Keep Austin Weird

Around here, “Keep Austin Weird” is a rallying cry to support local businesses, although some of the locals try their hardest to apply the suggestion on an individual basis. Today I have two stories about local businesses that have treated us right.
My car’s inspection sticker expired last summer, but I neglected it until December, when I found a coupon and took it to Midas. It passed the emissions portion of the test, but failed the safety section. They gave me a long list of necessary repairs, starting with an expensive new special-order taillight assembly, going through a number of smaller problems, and ending with a leaky exhaust for which they couldn’t even give me an estimate. I went to the junkyard and bought a cheap taillight, replaced it myself in about ten minutes, and began to doubt the rest of their estimate. Because of this and other bad experiences we’ve had, both Jenny and I now hold a very low opinion of Midas.
After that December flurry of activity, we went on vacation and I chose to ignore the remaining problems. Recently, after repeated reminders, Jenny finally prevailed on me to get it re-inspected. This time I took it to a local place, Alan’s Inspections. Alan’s place consists of a dirt driveway, two shack-style garages, and a picnic table under a big tree that serves as a waiting area.
They weren’t busy when I dropped in, so the inspector (I don’t know if it was Alan himself, but it might have been) greeted me personally and I didn’t have to sign in on the clipboard by the entrance. He did the inspection, then called me over to ask why I had failed in December. I reported the taillight and the exhaust leak, and he confirmed that I did have an exhaust leak, but said that everything else was fine. He recommended a couple of trustworthy shops, told me how much the repair should cost, and sent me on my way.

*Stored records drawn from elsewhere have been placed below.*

theorem only_offerBlock (s : State) (d : BlockData) (gap : Bool) (p : Nat) : OnlyLane i s (offerBlock s i d gap p) := by
  unfold offerBlock
  split
  · exact only_enterQueue s d gap p false
  · exact only_onLane s _

theorem only_testGood (s : State) (r : TestRun) (d : BlockData) (g p : Nat) : OnlyLane i s (testGood s i r d g p) := by
  have h1 (x : TestRun) : OnlyLane i s (s.onLane i fun l => { l with test := some x }) := only_onLane s _
  unfold testGood
  dsimp only
  split
  · split
    · split
      · exact (h1 _).trans (only_enterQueue _ d _ p _)
      · exact (h1 _).trans (only_onLane _ _)
    · exact h1 _
  · exact h1 _

theorem only_testBad (s : State) (r : TestRun) : OnlyLane i s (testBad s i r) := by
  unfold testBad
  split
  · exact only_onLane s _
  · exact .refl i s

theorem only_goodBlock (s : State) (d : BlockData) (g p : Nat) : OnlyLane i s (goodBlock s i d g p) := by
  have h1 : OnlyLane i s (extendRange (s.onLane i fun l => l.checkedGood d g) i p d.first) :=
    (only_onLane s _).trans (only_extendRange _ p _)
  unfold goodBlock
  dsimp only
  split
  · split
    · exact (h1.trans (only_onLane _ _)).trans (only_recoverLane _)
    · exact h1.trans (only_onLane _ _)
  · exact (h1.trans (only_testGood _ _ d g p)).trans (only_testVerdict _)
  · exact h1
  · exact h1
  · exact h1.trans (only_offerBlock _ d _ p)

theorem only_badBlock (s : State) (r : FaultReason) : OnlyLane i s (badBlock s i r) := by
  have h1 : OnlyLane i s (s.onLane i fun l => { l with badBlocks := sat16 l.badBlocks 1 }) := only_onLane s _
  unfold badBlock
  dsimp only
  split
  · exact h1.trans (only_onLane _ _)
  · exact (h1.trans (only_testBad _ _)).trans (only_testVerdict _)
  · exact h1
  · exact h1
  · split
    · exact (h1.trans (only_onLane _ _)).trans (only_faultLane _ r)
    · exact h1.trans (only_onLane _ _)

theorem only_laneSeesWrite (s : State) (t : Transfer) (p : Nat) : OnlyLane i s (laneSeesWrite s i t p) := by
  have h1 : OnlyLane i s (s.onLane i fun l => { l with silenceTimer := l.silenceTimer.map fun _ => 0 }) := only_onLane s _
  unfold laneSeesWrite
  dsimp only
  split
  · exact h1.trans (only_goodBlock _ _ _ p)
  · exact h1.trans (only_badBlock _ _)

end

end Sys2Proof.Machine
end

section
/-! ## What a good and a bad block do to their lane (R10, R11, R14, R16, R17, R22) -/

namespace Sys2Proof.Machine

open Sys2Proof.Safety

set_option Elab.async false

section
variable (s : State) (i : Fin 16) {x : Lane}

/-! ### A bad block -/

/-- R14: the lane record after a bad block. -/
def Lane.countBad (l : Lane) : Lane := { l with badBlocks := sat16 l.badBlocks 1 }

theorem badBlock_running (h : x.state = .idle ∨ x.state = .settling ∨ x.state = .live) (r : FaultReason) :
    badBlock (s.setLane i x) i r =
      if 8 ≤ x.badRun + 1 then faultLane (s.setLane i { x.countBad with badRun := x.badRun + 1 }) i r
      else s.setLane i { x.countBad with badRun := x.badRun + 1 } := by
  obtain ⟨⟩ := x
  unfold badBlock
  simp only [State.onLane_setLane, State.lane_setLane]
  rcases h with rfl | rfl | rfl <;> rfl

theorem badBlock_faulted (h : x.state = .faulted) (r : FaultReason) :
    badBlock (s.setLane i x) i r = s.setLane i { x.countBad with goodRun := 0 } := by
  obtain ⟨⟩ := x
  obtain rfl := h
  unfold badBlock
  simp only [State.onLane_setLane, State.lane_setLane]
  rfl

theorem badBlock_test {y : TestRun} (h : x.state = .test) (hy : x.test = some y) (r : FaultReason) :
    badBlock (s.setLane i x) i r = testVerdict (s.setLane i { x.countBad with
      test := some (if y.counted < y.blocks then { y.count 1 60 with unseedDue := true } else y) }) i := by
  obtain ⟨⟩ := x
  obtain rfl := h
  obtain rfl := hy
  unfold badBlock testBad
  simp only [State.onLane_setLane, State.lane_setLane]
  split <;> rfl

/-! ### A good block -/

theorem extendRange_setLane (x : Lane) (p : Nat) (t : SampleTime) :
    extendRange (s.setLane i x) i p t = (extendRange s i p t).setLane i x := rfl

variable (d : BlockData) (g p : Nat)

theorem goodBlock_running (h : x.state = .idle ∨ x.state = .settling ∨ x.state = .live) :
    goodBlock (s.setLane i x) i d g p =
      offerBlock ((extendRange s i p d.first).setLane i (x.checkedGood d g)) i d (decide (0 < g)) p := by
  unfold goodBlock
  simp only [State.onLane_setLane, extendRange_setLane, State.lane_setLane]
  rw [show (x.checkedGood d g).state = x.state from rfl]
  rcases h with h | h | h <;> rw [h]

theorem goodBlock_faulted (h : x.state = .faulted) :
    goodBlock (s.setLane i x) i d g p =
      if 16 ≤ x.goodRun + 1 then
        recoverLane ((extendRange s i p d.first).setLane i { x.checkedGood d g with goodRun := x.goodRun + 1 }) i
      else (extendRange s i p d.first).setLane i { x.checkedGood d g with goodRun := x.goodRun + 1 } := by
  unfold goodBlock
  simp only [State.onLane_setLane, extendRange_setLane, State.lane_setLane]
  rw [show (x.checkedGood d g).state = x.state from rfl, h]
  rfl

theorem goodBlock_test {y : TestRun} (h : x.state = .test) (hy : x.test = some y) :
    goodBlock (s.setLane i x) i d g p =
      testVerdict (testGood ((extendRange s i p d.first).setLane i (x.checkedGood d g)) i y d g p) i := by
  unfold goodBlock
  simp only [State.onLane_setLane, extendRange_setLane, State.lane_setLane]
  rw [show (x.checkedGood d g).state = x.state from rfl, show (x.checkedGood d g).test = x.test from rfl, h, hy]

theorem Lane.hasRoom_eq_false_iff (l : Lane) : l.hasRoom = false ↔ 4 ≤ l.queue.length := by
  rw [← Bool.not_eq_true, Lane.hasRoom_iff, not_lt]

/-- R11: with room in the queue a good block ends the bad run. -/
theorem Lane.checkedGood_room (h : x.queue.length < 4) :
    x.checkedGood d g = { x with continuity := some (d.sequence, d.first), badRun := 0 } := by
  have hr : x.skips d g = false := by
    unfold Lane.skips; rw [(Lane.hasRoom_iff x).mpr h]; rfl
  unfold Lane.checkedGood
  rw [hr]; rfl
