-- ==== Sys2Proof/Machine/Control.lean ====
section
/-! DEFINITION. The control commands NOP and CLR (R232, R234). -/

namespace Sys2Proof.Machine

/-- NOP: nothing but the handshake of an accepted command (R232). -/
def execNop (s : State) : Host.Outcome State Fault Refusal :=
  .next (command .nop .ok s)

/-- CLR: the reset state with DONE = 1, whether or not an error is latched (R234, R230). -/
def execClr (s : State) : Host.Outcome State Fault Refusal :=
  .next s.clearDone

end Sys2Proof.Machine
end

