-- ==== Sys2Proof/Machine/HostPort.lean ====
section
/-! DEFINITION. What one input of the outside does to the block: a host access (R66), a command word written to
CMD (R230), the reset event (R290). -/

namespace Sys2Proof.Machine

/-- A write of `w` to CMD (R22, R230): the command `w` selects, or IllegalCommand. -/
def commandWrite (w : Word) (s : State) : Host.Outcome State Fault Refusal :=
  match decodeWord w with
  | .ok i => exec i s
  | .error _ => .next (illegalCommand w s)

/-- A host read: the port returns the value; nothing of the block changes (R64, R66). -/
def State.answerRead (s : State) (sp : SpaceId) (i : Nat) : State :=
  { s with reply := some (s.hostRead sp i) }

/-- One input while no command runs (R66, R69). -/
def performIdle (a : Input) (s : State) : Host.Outcome State Fault Refusal :=
  match a with
  | .reset => .next s.clear
  | .read sp i => .next (s.answerRead sp i)
  | .write (.reg 0 w) => commandWrite w s
  | .write v => .next (s.hostWrite v)

/-- One input while STATUS.BUSY = 1: reset abandons the command (R290), the host may read STATUS, and every other
access is UNPREDICTABLE and refused (R300). -/
def performBusy (a : Input) (s : State) : Host.Outcome State Fault Refusal :=
  match a with
  | .reset => .next s.clear
  | .read .reg 1 => .next (s.answerRead .reg 1)
  | .read _ _ => .refused .hostAccessWhileBusy
  | .write _ => .refused .hostAccessWhileBusy

/-- One input. -/
def perform (a : Input) (s : State) : Host.Outcome State Fault Refusal :=
  if s.status.busy then performBusy a s else performIdle a s

end Sys2Proof.Machine
end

Yesterday, I went to a shop he had recommended–Muffin Muffler. I called them ahead of time and asked if I needed an appointment, and Mr. Muffin told me I could just come on by. When I did, he put my car right up on the rack and looked it over. He called me over and showed me exactly the part that needed replacement, estimated the cost, and told me he could fix it in the next forty-five minutes. This time, the waiting area was a porch, not a picnic table under a tree, but the atmosphere was the same. Almost exactly forty-five minutes later, they pulled my car down off the lift and checked me out at exactly the quoted price. I drove back down to Alan’s Inspections, and they approved the inspection. Now, thanks to local businesses, I’m street legal again. I know that reading about car inspections is almost as exciting as watching grass grow in Austin during the summer, but for their good work and honest approach to business, these guys deserve all the word-of-mouth publicity they can get. Maybe this post will turn up on someone’s google search and drive some more business their way.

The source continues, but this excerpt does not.